▸ **EXERCISE PROMPT**: Every line of the entries below from the one containing "def parseOutput (cs" to the one containing "rest).map (x :: ·)", both ends included, must be written out exactly. No other line belongs in the answer.

▸ **INPUT**:
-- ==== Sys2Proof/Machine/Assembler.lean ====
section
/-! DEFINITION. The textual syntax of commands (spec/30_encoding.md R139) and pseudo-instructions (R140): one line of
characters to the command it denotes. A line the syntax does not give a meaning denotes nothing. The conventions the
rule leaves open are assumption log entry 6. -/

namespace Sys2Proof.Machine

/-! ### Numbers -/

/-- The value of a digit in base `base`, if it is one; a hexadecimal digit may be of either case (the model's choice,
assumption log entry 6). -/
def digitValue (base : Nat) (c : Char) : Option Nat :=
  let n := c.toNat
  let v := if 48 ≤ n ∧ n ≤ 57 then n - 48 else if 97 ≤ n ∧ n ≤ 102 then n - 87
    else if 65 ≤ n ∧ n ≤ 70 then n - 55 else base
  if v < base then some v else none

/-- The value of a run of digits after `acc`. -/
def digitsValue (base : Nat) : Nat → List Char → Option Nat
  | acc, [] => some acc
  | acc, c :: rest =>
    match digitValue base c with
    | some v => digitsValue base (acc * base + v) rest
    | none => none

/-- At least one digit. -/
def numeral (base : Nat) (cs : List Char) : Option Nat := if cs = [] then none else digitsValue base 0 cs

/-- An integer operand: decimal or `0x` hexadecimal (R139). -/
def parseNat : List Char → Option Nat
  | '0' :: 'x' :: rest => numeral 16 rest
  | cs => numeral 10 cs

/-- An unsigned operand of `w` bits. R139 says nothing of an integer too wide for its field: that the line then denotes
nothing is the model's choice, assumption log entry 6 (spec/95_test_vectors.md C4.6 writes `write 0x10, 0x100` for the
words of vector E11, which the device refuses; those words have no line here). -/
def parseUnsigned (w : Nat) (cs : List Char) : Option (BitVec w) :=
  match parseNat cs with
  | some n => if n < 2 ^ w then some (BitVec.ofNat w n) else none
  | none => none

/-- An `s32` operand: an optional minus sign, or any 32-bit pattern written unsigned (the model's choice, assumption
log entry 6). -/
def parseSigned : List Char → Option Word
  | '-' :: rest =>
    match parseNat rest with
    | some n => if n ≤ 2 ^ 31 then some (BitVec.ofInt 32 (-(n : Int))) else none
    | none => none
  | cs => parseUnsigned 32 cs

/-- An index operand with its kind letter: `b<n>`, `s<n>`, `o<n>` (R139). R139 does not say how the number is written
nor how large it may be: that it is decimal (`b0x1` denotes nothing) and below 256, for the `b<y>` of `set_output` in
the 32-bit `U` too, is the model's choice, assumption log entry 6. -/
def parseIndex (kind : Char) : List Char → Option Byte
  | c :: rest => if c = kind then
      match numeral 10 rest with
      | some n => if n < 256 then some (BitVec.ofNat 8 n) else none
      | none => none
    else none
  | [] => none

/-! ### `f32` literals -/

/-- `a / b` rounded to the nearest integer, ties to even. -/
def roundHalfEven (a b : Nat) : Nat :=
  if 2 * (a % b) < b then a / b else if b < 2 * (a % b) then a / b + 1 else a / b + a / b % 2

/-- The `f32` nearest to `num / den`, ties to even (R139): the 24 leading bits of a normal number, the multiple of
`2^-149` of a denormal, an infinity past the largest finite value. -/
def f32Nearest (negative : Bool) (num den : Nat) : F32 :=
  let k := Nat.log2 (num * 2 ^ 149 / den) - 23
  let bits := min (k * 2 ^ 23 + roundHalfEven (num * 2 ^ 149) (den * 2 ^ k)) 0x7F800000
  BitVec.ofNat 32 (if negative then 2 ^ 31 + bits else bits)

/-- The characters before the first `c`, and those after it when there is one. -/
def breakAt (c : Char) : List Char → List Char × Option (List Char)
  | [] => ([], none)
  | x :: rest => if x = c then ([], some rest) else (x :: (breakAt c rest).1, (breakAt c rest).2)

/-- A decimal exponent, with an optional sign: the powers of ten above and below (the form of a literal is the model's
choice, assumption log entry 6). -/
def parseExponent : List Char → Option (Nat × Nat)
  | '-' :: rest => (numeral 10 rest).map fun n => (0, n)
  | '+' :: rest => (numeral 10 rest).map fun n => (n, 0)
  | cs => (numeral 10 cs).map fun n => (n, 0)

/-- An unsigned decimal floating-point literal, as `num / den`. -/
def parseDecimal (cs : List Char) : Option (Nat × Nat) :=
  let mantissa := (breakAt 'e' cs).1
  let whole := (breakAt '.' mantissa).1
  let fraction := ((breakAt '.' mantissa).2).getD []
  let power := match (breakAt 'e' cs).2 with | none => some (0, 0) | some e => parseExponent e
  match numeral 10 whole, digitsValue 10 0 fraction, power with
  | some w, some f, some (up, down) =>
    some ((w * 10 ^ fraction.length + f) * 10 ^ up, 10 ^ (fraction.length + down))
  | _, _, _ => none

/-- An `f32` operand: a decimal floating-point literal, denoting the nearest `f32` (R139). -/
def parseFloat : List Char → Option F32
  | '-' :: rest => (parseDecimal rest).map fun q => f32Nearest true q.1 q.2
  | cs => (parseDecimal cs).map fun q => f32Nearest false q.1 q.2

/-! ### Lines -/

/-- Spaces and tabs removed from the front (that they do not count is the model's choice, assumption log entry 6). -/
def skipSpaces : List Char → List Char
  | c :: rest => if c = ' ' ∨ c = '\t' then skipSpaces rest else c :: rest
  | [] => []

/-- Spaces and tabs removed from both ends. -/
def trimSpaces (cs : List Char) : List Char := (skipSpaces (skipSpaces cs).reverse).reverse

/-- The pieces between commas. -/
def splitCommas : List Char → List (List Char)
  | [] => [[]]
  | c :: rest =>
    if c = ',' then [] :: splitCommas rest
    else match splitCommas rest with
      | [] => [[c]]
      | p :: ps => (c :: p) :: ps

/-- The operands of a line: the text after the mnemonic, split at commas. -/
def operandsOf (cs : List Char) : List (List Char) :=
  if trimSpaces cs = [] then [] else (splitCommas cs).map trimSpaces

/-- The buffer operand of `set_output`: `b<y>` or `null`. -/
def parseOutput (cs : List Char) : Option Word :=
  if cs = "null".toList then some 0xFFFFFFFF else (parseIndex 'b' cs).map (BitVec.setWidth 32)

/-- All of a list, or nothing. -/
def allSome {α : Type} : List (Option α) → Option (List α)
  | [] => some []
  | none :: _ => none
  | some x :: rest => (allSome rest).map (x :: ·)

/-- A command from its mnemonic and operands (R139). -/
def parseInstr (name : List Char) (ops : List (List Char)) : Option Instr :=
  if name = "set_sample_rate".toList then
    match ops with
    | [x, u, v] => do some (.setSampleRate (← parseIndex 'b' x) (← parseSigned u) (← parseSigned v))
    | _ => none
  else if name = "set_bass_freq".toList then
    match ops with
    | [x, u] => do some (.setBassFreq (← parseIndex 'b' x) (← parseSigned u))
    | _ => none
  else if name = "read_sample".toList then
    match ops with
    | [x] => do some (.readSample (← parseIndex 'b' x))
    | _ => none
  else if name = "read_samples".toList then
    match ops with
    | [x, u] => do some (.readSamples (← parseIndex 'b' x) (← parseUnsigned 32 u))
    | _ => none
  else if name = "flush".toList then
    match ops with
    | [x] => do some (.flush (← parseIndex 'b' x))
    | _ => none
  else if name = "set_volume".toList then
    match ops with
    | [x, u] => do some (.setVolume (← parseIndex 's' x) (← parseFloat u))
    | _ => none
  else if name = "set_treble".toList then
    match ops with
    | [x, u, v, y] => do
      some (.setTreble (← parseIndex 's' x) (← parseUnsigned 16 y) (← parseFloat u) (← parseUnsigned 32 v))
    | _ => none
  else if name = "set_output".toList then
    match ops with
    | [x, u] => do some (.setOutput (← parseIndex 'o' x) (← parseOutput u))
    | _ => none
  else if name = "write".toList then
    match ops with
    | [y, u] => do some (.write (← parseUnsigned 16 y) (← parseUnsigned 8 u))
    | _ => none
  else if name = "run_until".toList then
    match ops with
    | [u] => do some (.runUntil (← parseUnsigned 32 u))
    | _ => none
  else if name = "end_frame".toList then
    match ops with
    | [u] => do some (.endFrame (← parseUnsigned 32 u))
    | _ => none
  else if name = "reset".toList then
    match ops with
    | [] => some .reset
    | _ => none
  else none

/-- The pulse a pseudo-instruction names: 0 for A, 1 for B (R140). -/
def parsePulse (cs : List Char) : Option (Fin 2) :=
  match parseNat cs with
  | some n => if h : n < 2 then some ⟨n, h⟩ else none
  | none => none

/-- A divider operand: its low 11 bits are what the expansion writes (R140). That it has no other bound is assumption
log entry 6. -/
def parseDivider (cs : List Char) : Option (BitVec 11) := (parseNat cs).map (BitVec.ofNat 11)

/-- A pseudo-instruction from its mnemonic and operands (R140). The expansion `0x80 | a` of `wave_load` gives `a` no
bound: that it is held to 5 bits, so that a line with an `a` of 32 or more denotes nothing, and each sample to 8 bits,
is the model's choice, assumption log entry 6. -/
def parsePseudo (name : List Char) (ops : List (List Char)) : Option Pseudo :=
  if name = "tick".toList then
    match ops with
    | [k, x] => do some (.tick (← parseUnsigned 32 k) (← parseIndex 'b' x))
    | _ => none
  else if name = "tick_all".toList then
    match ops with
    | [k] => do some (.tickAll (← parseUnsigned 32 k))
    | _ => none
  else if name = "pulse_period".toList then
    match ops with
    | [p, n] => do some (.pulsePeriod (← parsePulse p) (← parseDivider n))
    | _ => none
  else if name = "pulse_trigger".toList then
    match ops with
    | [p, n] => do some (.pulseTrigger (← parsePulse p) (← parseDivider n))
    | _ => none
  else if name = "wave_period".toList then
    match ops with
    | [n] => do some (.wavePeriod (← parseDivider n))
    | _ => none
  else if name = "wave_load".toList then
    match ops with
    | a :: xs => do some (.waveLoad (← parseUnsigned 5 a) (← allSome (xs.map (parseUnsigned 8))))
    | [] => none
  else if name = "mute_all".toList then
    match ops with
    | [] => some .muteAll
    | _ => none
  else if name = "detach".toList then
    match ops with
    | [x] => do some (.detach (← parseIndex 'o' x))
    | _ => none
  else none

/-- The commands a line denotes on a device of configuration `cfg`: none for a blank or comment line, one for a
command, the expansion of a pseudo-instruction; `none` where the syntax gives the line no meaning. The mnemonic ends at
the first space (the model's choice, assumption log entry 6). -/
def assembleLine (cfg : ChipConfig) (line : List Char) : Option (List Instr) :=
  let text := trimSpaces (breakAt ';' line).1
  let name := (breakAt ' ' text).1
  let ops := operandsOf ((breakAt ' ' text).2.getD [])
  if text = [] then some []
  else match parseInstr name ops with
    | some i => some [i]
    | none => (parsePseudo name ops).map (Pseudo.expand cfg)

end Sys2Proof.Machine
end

▸ **RESULT OF THIS TASK**:
def parseOutput (cs : List Char) : Option Word :=
  if cs = "null".toList then some 0xFFFFFFFF else (parseIndex 'b' cs).map (BitVec.setWidth 32)

/-- All of a list, or nothing. -/
def allSome {α : Type} : List (Option α) → Option (List α)
  | [] => some []
  | none :: _ => none
  | some x :: rest => (allSome rest).map (x :: ·)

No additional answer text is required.